Previously, one might have been able to view the LDS church as more progressive on homosexuality than many of its Christian peers (yes, I know that isn’t saying much). It did allow for the ordination of chaste, openly homosexual men, and theoretically such men could serve as high as bishop (though I am not sure any openly gay men have ever been ordained as such).  A few years ago, liberal Mormons heralded Mitch Mayne as “the first openly gay Mormon to serve in a bishopric” (though the Church Handbook specifies that Mitch’s calling—executive secretary—is not formally part of the bishopric, many Mormons perceive it as such). However, this policy now places Mormons among those with some of the harshest and most anti-homosexual of church policies.
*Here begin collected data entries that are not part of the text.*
/-! ### Decoding: words written out from the encodings of 30_encoding.md R75 -/

/-- Format N: `0001` and thirty-two zeros. -/
theorem test_decode_start : decode 0b000100000000000000000000000000000000#36 = .ok .start := by decide
/-- Format B: `0010`, twenty-four zeros, `bbbbbbbb` = 0x74 ('t'). -/
theorem test_decode_push : decode 0b001000000000000000000000000001110100#36 = .ok (.push 0x74#8) := by decide
/-- Format N: `0011` and thirty-two zeros. -/
theorem test_decode_fin : decode 0b001100000000000000000000000000000000#36 = .ok .fin := by decide
/-- Format W: `0100` and the thirty-two bits of 0x826042AE (P1b step 12). -/
theorem test_decode_chk : decode 0b010010000010011000000100001010101110#36 = .ok (.chk 0x826042AE#32) := by decide

/-- The words of R81's table, encoded. -/
theorem test_encode_words :
    encode .start = 0x100000000#36 ∧ encode (.push 0x49#8) = 0x200000049#36 ∧ encode .fin = 0x300000000#36 ∧
    encode (.chk 0xD2BC3F73#32) = 0x4D2BC3F73#36 := by decide

/-- The rows of spec/opcode_table.json, 36 bits in five bytes, are read and run as the first command after reset. -/
theorem test_table_words :
    decodeTableWord 40 0x100000000 = some .start ∧ decodeTableWord 40 0x200000000 = some (.push 0x00#8) ∧
    decodeTableWord 40 0x300000000 = some .fin ∧ decodeTableWord 40 0x400000000 = some (.chk 0#32) ∧
    decodeTableWord 40 0x1400000000 = none := by decide

theorem test_table_words_run :
    nextOf (step (State.reset.withFetchWord 40 0x100000000)) = some State.reset ∧
    (nextOf (step (State.reset.withFetchWord 40 0x200000074))).map (·.tc) = some (tcOf 0x74#8 0#8 0#8 0#8) ∧
    (nextOf (step (State.reset.withFetchWord 40 0x300000000))).map (·.cause) = some .truncatedInput ∧
    (nextOf (step (State.reset.withFetchWord 40 0x400000001))).map (·.cause) = some .truncatedInput := by decide

/-! ### The CRC -/

/-- Rows 0x00 to 0x38 of the table of 41_crc32.md section 5. -/
def specTable0 : List Nat :=
  [
    0x00000000, 0x77073096, 0xEE0E612C, 0x990951BA, 0x076DC419, 0x706AF48F, 0xE963A535, 0x9E6495A3,
    0x0EDB8832, 0x79DCB8A4, 0xE0D5E91E, 0x97D2D988, 0x09B64C2B, 0x7EB17CBD, 0xE7B82D07, 0x90BF1D91,
    0x1DB71064, 0x6AB020F2, 0xF3B97148, 0x84BE41DE, 0x1ADAD47D, 0x6DDDE4EB, 0xF4D4B551, 0x83D385C7,
    0x136C9856, 0x646BA8C0, 0xFD62F97A, 0x8A65C9EC, 0x14015C4F, 0x63066CD9, 0xFA0F3D63, 0x8D080DF5,
    0x3B6E20C8, 0x4C69105E, 0xD56041E4, 0xA2677172, 0x3C03E4D1, 0x4B04D447, 0xD20D85FD, 0xA50AB56B,
    0x35B5A8FA, 0x42B2986C, 0xDBBBC9D6, 0xACBCF940, 0x32D86CE3, 0x45DF5C75, 0xDCD60DCF, 0xABD13D59,
    0x26D930AC, 0x51DE003A, 0xC8D75180, 0xBFD06116, 0x21B4F4B5, 0x56B3C423, 0xCFBA9599, 0xB8BDA50F,
    0x2802B89E, 0x5F058808, 0xC60CD9B2, 0xB10BE924, 0x2F6F7C87, 0x58684C11, 0xC1611DAB, 0xB6662D3D]

/-- Rows 0x40 to 0x78 of the table of 41_crc32.md section 5. -/
def specTable1 : List Nat :=
  [
    0x76DC4190, 0x01DB7106, 0x98D220BC, 0xEFD5102A, 0x71B18589, 0x06B6B51F, 0x9FBFE4A5, 0xE8B8D433,
    0x7807C9A2, 0x0F00F934, 0x9609A88E, 0xE10E9818, 0x7F6A0DBB, 0x086D3D2D, 0x91646C97, 0xE6635C01,
    0x6B6B51F4, 0x1C6C6162, 0x856530D8, 0xF262004E, 0x6C0695ED, 0x1B01A57B, 0x8208F4C1, 0xF50FC457,
    0x65B0D9C6, 0x12B7E950, 0x8BBEB8EA, 0xFCB9887C, 0x62DD1DDF, 0x15DA2D49, 0x8CD37CF3, 0xFBD44C65,
    0x4DB26158, 0x3AB551CE, 0xA3BC0074, 0xD4BB30E2, 0x4ADFA541, 0x3DD895D7, 0xA4D1C46D, 0xD3D6F4FB,
    0x4369E96A, 0x346ED9FC, 0xAD678846, 0xDA60B8D0, 0x44042D73, 0x33031DE5, 0xAA0A4C5F, 0xDD0D7CC9,
    0x5005713C, 0x270241AA, 0xBE0B1010, 0xC90C2086, 0x5768B525, 0x206F85B3, 0xB966D409, 0xCE61E49F,
    0x5EDEF90E, 0x29D9C998, 0xB0D09822, 0xC7D7A8B4, 0x59B33D17, 0x2EB40D81, 0xB7BD5C3B, 0xC0BA6CAD]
Years ago, in a talk at the SLC Sunstone Symposium (2010), on a panel that included the now-excommunicated John Dehlin, I compared liberal Mormons to the velociraptors in the original Jurassic Park, creatures that were described as throwing themselves against the electrical fence of their pens to test for weaknesses (it was meant as an endearing comparison, I assure you!). I said that liberal Mormons had no way of knowing just how far was going to be too far for LDS leadership, that they would just have to throw themselves against the fence of orthodox Mormonism (whatever that is) and hope they did not get zapped.
As it turns out, quite a few Mormons have since been zapped. Church leaders have set parameters on just how big their tent is, and the answer is, “Not very big.” There may still be a wide diversity of beliefs, but members are only welcome to retain their membership so long as they do not speak out too loudly against the actions and teachings of current leadership. This leaves room for, broadly speaking, only three categories within Mormonism: the Good, the Disciplined, and the Silent. The Church is certainly not signaling that it will come to the table and parley with liberal Mormons on the positions they advocate for any time in the near future.
What does the future hold for liberal Mormonism and the fallen proponents of “Big Tent Mormonism”? Certainly Mormon identity and voice transcends what comes out of Salt Lake City. But can liberal Mormonism survive under the censure of Salt Lake City? By continuing to contribute their time, tithe and talent to an organization whose current leaders seem to want them gone, are liberal Mormons not, in some sense, building their own organizational gallows? Or can they weather the storm in hopes that future leadership will be more sympathetic to their views?
Only time will tell. In the meantime, may “Big Tent Mormonism” rest in peace.
 That said, some have argued persuasively that Mormon apologetics–with its championing of models like the Limited Geography theory, its disdain for the teachings of past prophets, and its acceptance of large swaths of secular biblical scholarship–is just another kind of Mormon liberalism. The church’s ouster of the former MI team could be viewed as yet another rejection of liberal Mormonism in that regard.
 My source for this was an interview with “Silus Grok,” an anonymous gay Mormon blogger at the now-defunct Nine Moons. It seems neither the Podcast nor any transcript of it is online anymore, but I referenced the matter years ago here.